Many companies delivering services based on applications running on cloud face much higher costs than expected. The problem is that over-provisioning is too often the approach taken to minimize risks, in particular when development and release cycles are getting shorter and shorter and there is no time for a proper sizing and tuning process. 

When moving from on-premise to the cloud (often multi-cloud), growing bills may be disregarded during the migration, as this represents a strategic choice expected to deliver multiple benefits, including lower costs and higher business agility. However, sooner or later, growing cloud bills may hamper the ability to deliver services in a cost-effective manner.  

The complexity of Kubernetes resource management mechanisms contributes to this situation. Tuning Kubernetes microservices applications represents a challenge even for the most experienced performance engineers and SREs. In fact, the manual tuning of one microservice typically requires several weeks.

This was the case of a European leader in SaaS-based accounting, payroll & business management services. Their development team was too focused on releasing frequent updates (for new functionalities and regulations) to ensure the cost efficiency of their services.

In the following, we will refer to this real-world case to illustrate some of the challenges in tuning Kubernetes Java-based applications (notice: the same does apply to any other language), in particular when autoscaling policies are in place. We will also show the benefits of the AI-powered optimization approach to automatically find the best tradeoff between performance, resilience, and cost.

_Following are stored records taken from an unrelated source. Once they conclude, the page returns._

/-- The unit after the changes of A and B that this tick accepts (R54 to R57). -/
def encCounted (e : Nat) (s : State) : Enc :=
  let x := s.encOf e
  let inv := s.bit (Reg.ENC_CTL e) F.ENC_CTL_Invert
  match encAccepts e s with
  | (true, true) => x.illegal s.tick
  | (true, false) =>
    let up := (!x.a.level) != x.b.level
    Enc.change { x with a := x.a.accept } (up == inv) x.a.stamp (encSpan e s) s.tick
  | (false, true) =>
    let up := (!x.b.level) == x.a.level
    Enc.change { x with b := x.b.accept } (up == inv) x.b.stamp (encSpan e s) s.tick
  | (false, false) => x

/-- The unit after the load that this tick brings: at the first CONV edge after its request (R60). It is no
crossing. -/
def encLoaded (e : Nat) (s : State) (x : Enc) : Enc :=
  match x.loadReq with
  | none => x
  | some (t, zero) =>
    if !(s.tick % 8 = 0 && decide (t < s.tick)) then x else
    let c : BitVec 32 := if zero then 0 else s.reg (Reg.ENC_LOAD e)
    { x with count := c, est := countPos c, prevEst := countPos c, hist := [], periodValid := false, loadReq := none }

/-- The unit with what this tick brings: its estimate is that of the tick (R55, R58). -/
def State.encNow (s : State) (e : Nat) : Enc := encLoaded e s (encCounted e s)

/-! ### Slots -/

/-- Is a condition already met in the tick of its arming (R45)? -/
def condMet (s : State) (position : Bool) (value enc dir : Nat) : Bool :=
  if position then
    let d := posDiff (s.encNow enc).est value
    if dir = 0 then decide (0 ≤ d) else if dir = 1 then decide (d ≤ 0) else false
  else decide (value ≤ s.lt)

/-- Has the armed slot's condition come true in this tick (R44)? Its arming tick is judged by R45 alone. -/
def slotMet (s : State) (sl : Slot) : Bool :=
  sl.st == .armed && decide (sl.due < s.tick) &&
    (if sl.position then crossed (s.encNow sl.enc) sl.value sl.dir else decide (sl.value ≤ s.lt))

/-- Is a slot that was armed in this tick late by what the tick has brought since (R45)? -/
def slotLate (s : State) (sl : Slot) : Bool :=
  sl.st == .armed && decide (sl.due = s.tick) && condMet s sl.position sl.value sl.enc sl.dir

/-- A slot is free, or its effect lies in an earlier tick (R46). -/
def slotFree (s : State) (sl : Slot) : Bool :=
  sl.st == .free || (sl.st == .inFlight && decide (sl.due < s.tick))

/-- The first free slot, counted from `k`. DESIGN CHOICE (log entry 223): the spec does not say which of several
free slots a request or a SOURCE edge takes. -/
def firstFree (s : State) : Nat → List Slot → Option Nat
  | _, [] => none
  | k, sl :: rest => if slotFree s sl then some k else firstFree s (k + 1) rest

Kubernetes autoscaling – a word of caution

Sizing containers and properly setting resource requests and resource limits is very important to ensure performance and resilience (read here why). Kubernetes provides built-in autoscaling capabilities that are often considered as the way to automate this sizing process. In particular, the Vertical Pod Autoscaler (VPA) recommends CPU and memory requests based on the measured pod resource usage.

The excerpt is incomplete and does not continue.